Quantifying the Effects of Exercise on a Transcriptomic Aging Clock
The first epigenetic clocks used to assess biological age were, oddly, insensitive to the state of physical fitness. This is not an intuitive outcome, given that we know lifestyle choices relating to fitness appear have measurable effects on human life expectancy in epidemiological studies. This is one of a number of hints that suggest that most clocks are incomplete, that they only reflect some fraction of the many factors affecting health and mortality. Researchers here instead use a transcriptomic clock to assess the effects of a high intensity exercise program, and do see an effect that looks more reasonable when compared to the results of epidemiological studies of exercise and fitness. This is one small step of many that will need to be taken to calibrate and compare the many different aging clocks in an attempt to find those that can be used in an unbiased way to assess future potential rejuvenation therapies.
While the relationship between exercise and life span is well-documented, little is known about the effects of specific exercise protocols on modern measures of biological age. Transcriptomic age (TA) predictors provide an opportunity to test the effects of high-intensity interval training (HIIT) on biological age utilizing whole-genome expression data.

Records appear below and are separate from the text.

theorem cmdPmcSelSet_keeps {q : Bool} {s0 s : State} {x0}
    (h : Keeps q s0 s) : KRes q s0 (cmdPmcSelSet x0 s) := by
  unfold cmdPmcSelSet
  repeat' first
    | with_reducible first | refine Keeps.ite ?_ ?_ | refine KRes.ite ?_ ?_ | apply KRes.ok | apply KRes.fail | apply KRes.long | apply KRes.hold | apply KRes.done | apply State.pmcMaskWrite_keeps | apply State.pmcSelWrite_keeps | refine Keeps.foldl _ ?_ ?_
    | (intro _; try dsimp -zeta -iota -proj only)
    | (extract_lets +onlyGivenNames x; refine (fun (hx : Keeps q s0 x) => ?_) ?_; clear_value x; rotate_left; subst x)
    | (extract_lets +onlyGivenNames x; clear_value x)
    | with_reducible assumption

theorem State.latchCnt_keeps {q : Bool} {s0 s : State} {x1}
    (h : Keeps q s0 s) : Keeps q s0 (State.latchCnt s x1) := by
  unfold State.latchCnt
  repeat' first
    | with_reducible first | refine Keeps.ite ?_ ?_ | apply State.wr_keeps
    | (extract_lets +onlyGivenNames x; refine (fun (hx : Keeps q s0 x) => ?_) ?_; clear_value x; rotate_left; subst x)
    | (extract_lets +onlyGivenNames x; clear_value x)
    | with_reducible assumption

theorem State.latchSnap_keeps {q : Bool} {s0 s : State} {x1}
    (h : Keeps q s0 s) : Keeps q s0 (State.latchSnap s x1) := by
  unfold State.latchSnap
  repeat' first
    | with_reducible first | refine Keeps.ite ?_ ?_ | apply State.wr_keeps
    | (extract_lets +onlyGivenNames x; refine (fun (hx : Keeps q s0 x) => ?_) ?_; clear_value x; rotate_left; subst x)
    | (extract_lets +onlyGivenNames x; clear_value x)
    | with_reducible assumption

theorem execClrAll_keeps {q : Bool} {s0 s : State} {x0}
    (h : Keeps q s0 s) : KOut q s0 (execClrAll x0 s) := by
  unfold execClrAll
  repeat' first
    | with_reducible first | apply KOut.next | apply KOut.fault | apply KOut.refused | apply State.atTime_keeps | apply State.pmcClearAll_keeps
    | (extract_lets +onlyGivenNames x; refine (fun (hx : Keeps q s0 x) => ?_) ?_; clear_value x; rotate_left; subst x)
    | (extract_lets +onlyGivenNames x; clear_value x)
    | with_reducible assumption

theorem execPmcSelWrite_keeps {q : Bool} {s0 s : State} {x0 x1 x2}
    (h : Keeps q s0 s) : KOut q s0 (execPmcSelWrite x0 x1 x2 s) := by
  unfold execPmcSelWrite
  repeat' first
    | with_reducible first | apply KOut.next | apply KOut.fault | apply KOut.refused | apply State.atTime_keeps | apply State.pmcSelWrite_keeps
    | (extract_lets +onlyGivenNames x; refine (fun (hx : Keeps q s0 x) => ?_) ?_; clear_value x; rotate_left; subst x)
    | (extract_lets +onlyGivenNames x; clear_value x)
    | with_reducible assumption

theorem execPmcMmaskWrite_keeps {q : Bool} {s0 s : State} {x0 x1 x2}
    (h : Keeps q s0 s) : KOut q s0 (execPmcMmaskWrite x0 x1 x2 s) := by
  unfold execPmcMmaskWrite
  repeat' first
    | with_reducible first | apply KOut.next | apply KOut.fault | apply KOut.refused | apply State.atTime_keeps | apply State.pmcMaskWrite_keeps
    | (extract_lets +onlyGivenNames x; refine (fun (hx : Keeps q s0 x) => ?_) ?_; clear_value x; rotate_left; subst x)
    | (extract_lets +onlyGivenNames x; clear_value x)
    | with_reducible assumption

theorem execPmcCtlSet_keeps {q : Bool} {s0 s : State} {x0}
    (h : Keeps q s0 s) : KOut q s0 (execPmcCtlSet x0 s) :=
  runPacket_keeps h (fun _ => cmdPmcCtlSet_keeps)

theorem execPmcSelSet_keeps {q : Bool} {s0 s : State} {x0}
    (h : Keeps q s0 s) : KOut q s0 (execPmcSelSet x0 s) :=
  runPacket_keeps h (fun _ => cmdPmcSelSet_keeps)

theorem execPmcRead_keeps {q : Bool} {s0 s : State} {x0}
    (h : Keeps q s0 s) : KOut q s0 (execPmcRead x0 s) :=
  runPacket_keeps h (fun _ => cmdPmcRead_keeps)

theorem execPmcCfgSet_keeps {q : Bool} {s0 s : State} {x0}
    (h : Keeps q s0 s) : KOut q s0 (execPmcCfgSet x0 s) :=
  runPacket_keeps h (fun _ => cmdPmcCfgSet_keeps)

theorem execPmcCntLoRead_keeps {q : Bool} {s0 s : State} {x0 x1}
    (h : Keeps q s0 s) : KOut q s0 (execPmcCntLoRead x0 x1 s) := by
  unfold execPmcCntLoRead
  repeat' first
    | with_reducible first | apply KOut.next | apply KOut.fault | apply KOut.refused | apply State.atTime_keeps | apply State.latchCnt_keeps | apply State.readReturns_keeps
    | (extract_lets +onlyGivenNames x; refine (fun (hx : Keeps q s0 x) => ?_) ?_; clear_value x; rotate_left; subst x)
    | (extract_lets +onlyGivenNames x; clear_value x)
    | with_reducible assumption

theorem execRun_keeps {q : Bool} {s0 s : State} {x0}
    (h : Keeps q s0 s) : KOut q s0 (execRun x0 s) := by
  unfold execRun
  repeat' first
    | with_reducible first | apply KOut.next | apply KOut.fault | apply KOut.refused | apply State.atTime_keeps | apply State.pmcRun_keeps
    | (extract_lets +onlyGivenNames x; refine (fun (hx : Keeps q s0 x) => ?_) ?_; clear_value x; rotate_left; subst x)
    | (extract_lets +onlyGivenNames x; clear_value x)
    | with_reducible assumption

theorem execFreeze_keeps {q : Bool} {s0 s : State} {x0}
    (h : Keeps q s0 s) : KOut q s0 (execFreeze x0 s) := by
  unfold execFreeze
  repeat' first
    | with_reducible first | apply KOut.next | apply KOut.fault | apply KOut.refused | apply State.atTime_keeps | apply State.pmcFreeze_keeps
    | (extract_lets +onlyGivenNames x; refine (fun (hx : Keeps q s0 x) => ?_) ?_; clear_value x; rotate_left; subst x)
    | (extract_lets +onlyGivenNames x; clear_value x)
    | with_reducible assumption

theorem execSnapTrigger_keeps {q : Bool} {s0 s : State} {x0}
    (h : Keeps q s0 s) : KOut q s0 (execSnapTrigger x0 s) := by
  unfold execSnapTrigger
  repeat' first
    | with_reducible first | apply KOut.next | apply KOut.fault | apply KOut.refused | apply State.atTime_keeps | apply State.pmcTrigger_keeps
    | (extract_lets +onlyGivenNames x; refine (fun (hx : Keeps q s0 x) => ?_) ?_; clear_value x; rotate_left; subst x)
    | (extract_lets +onlyGivenNames x; clear_value x)
    | with_reducible assumption

theorem execBandwidthWindow_keeps {q : Bool} {s0 s : State} {x0}
    (h : Keeps q s0 s) : KOut q s0 (execBandwidthWindow x0 s) := by
  unfold execBandwidthWindow
  repeat' first
    | with_reducible first | refine Keeps.ite ?_ ?_ | refine KOut.ite ?_ ?_ | apply KOut.next | apply KOut.fault | apply KOut.refused | apply State.atTime_keeps | apply State.wr_keeps | refine Keeps.foldl _ ?_ ?_
    | (intro _; try dsimp -zeta -iota -proj only)
    | (extract_lets +onlyGivenNames x; refine (fun (hx : Keeps q s0 x) => ?_) ?_; clear_value x; rotate_left; subst x)
    | (extract_lets +onlyGivenNames x; clear_value x)
    | simp -zeta only [↓Keeps.mk_iff]
    | with_reducible assumption

theorem execPmcMatch_keeps {q : Bool} {s0 s : State} {x0}
    (h : Keeps q s0 s) : KOut q s0 (execPmcMatch x0 s) := by
  unfold execPmcMatch
  repeat' first
    | with_reducible first | refine Keeps.ite ?_ ?_ | refine KOut.ite ?_ ?_ | apply KOut.next | apply KOut.fault | apply KOut.refused | apply State.atTime_keeps | apply State.pmcTrigger_keeps | apply State.setFlag_keeps
    | (extract_lets +onlyGivenNames x; refine (fun (hx : Keeps q s0 x) => ?_) ?_; clear_value x; rotate_left; subst x)
    | (extract_lets +onlyGivenNames x; clear_value x)
    | with_reducible assumption

theorem execPmcBwRead_keeps {q : Bool} {s0 s : State} {x0}
    (h : Keeps q s0 s) : KOut q s0 (execPmcBwRead x0 s) :=
  runPacket_keeps h (fun _ => cmdPmcBwRead_keeps)

theorem execPmcSnapPin_keeps {q : Bool} {s0 s : State} {x0}
    (h : Keeps q s0 s) : KOut q s0 (execPmcSnapPin x0 s) := by
  unfold execPmcSnapPin
  repeat' first
    | with_reducible first | refine Keeps.ite ?_ ?_ | refine KOut.ite ?_ ?_ | apply KOut.next | apply KOut.fault | apply KOut.refused | apply State.atTime_keeps | apply State.pmcTrigger_keeps
    | (extract_lets +onlyGivenNames x; refine (fun (hx : Keeps q s0 x) => ?_) ?_; clear_value x; rotate_left; subst x)
    | (extract_lets +onlyGivenNames x; clear_value x)
    | with_reducible assumption

theorem execCounterWrap_keeps {q : Bool} {s0 s : State} {x0 x1}
    (h : Keeps q s0 s) : KOut q s0 (execCounterWrap x0 x1 s) := by
  unfold execCounterWrap
  repeat' first
    | with_reducible first | refine Keeps.ite ?_ ?_ | refine KOut.ite ?_ ?_ | apply KOut.next | apply KOut.fault | apply KOut.refused | apply State.atTime_keeps | apply State.irq_keeps | apply State.pmcPlus_keeps | apply State.setFlag_keeps
    | (extract_lets +onlyGivenNames x; refine (fun (hx : Keeps q s0 x) => ?_) ?_; clear_value x; rotate_left; subst x)
    | (extract_lets +onlyGivenNames x; clear_value x)
    | simp -zeta only [↓Keeps.mk_iff]
    | with_reducible assumption

theorem execPmcSnapLoRead_keeps {q : Bool} {s0 s : State} {x0 x1}
    (h : Keeps q s0 s) : KOut q s0 (execPmcSnapLoRead x0 x1 s) := by
  unfold execPmcSnapLoRead
  repeat' first
    | with_reducible first | apply KOut.next | apply KOut.fault | apply KOut.refused | apply State.atTime_keeps | apply State.latchSnap_keeps | apply State.readReturns_keeps
    | (extract_lets +onlyGivenNames x; refine (fun (hx : Keeps q s0 x) => ?_) ?_; clear_value x; rotate_left; subst x)
    | (extract_lets +onlyGivenNames x; clear_value x)
    | with_reducible assumption

end Sys2Proof.Machine
end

A single-site, single-blinded, randomized controlled clinical trial design was utilized. Thirty sedentary participants (aged 40-65) were assigned to either a HIIT group or a no-exercise control group. After collecting baseline measures, HIIT participants performed three 10 × 1 HIIT sessions per week for 4 weeks. Each session lasted 23 min, and total exercise duration was 276 min over the course of the 1-month exercise protocol. TA, 10-item perceived stress scale (PSS-10) score, Pittsburgh sleep quality index (PSQI) score, patient health questionnaire 9-item depression module (PHQ-9) score, and various measures of body composition were all measured at baseline and again following the conclusion of exercise/control protocols.
Transcriptomic age reduction of 3.59 years was observed in the exercise group while a 3.29-years increase was observed in the control group. Also, PHQ-9, PSQI, BMI, body fat mass, and visceral fat measures were all improved in the exercise group. A hypothesis-generation gene expression analysis suggested exercise may modify autophagy, mTOR, AMPK, PI3K, neurotrophin signaling, insulin signaling, and other age-related pathways. A low dose of HIIT can reduce an mRNA-based measure of biological age in sedentary adults between the ages of 40 and 65 years old. Other changes in gene expression were relatively modest, which may indicate a focal effect of exercise on age-related biological processes.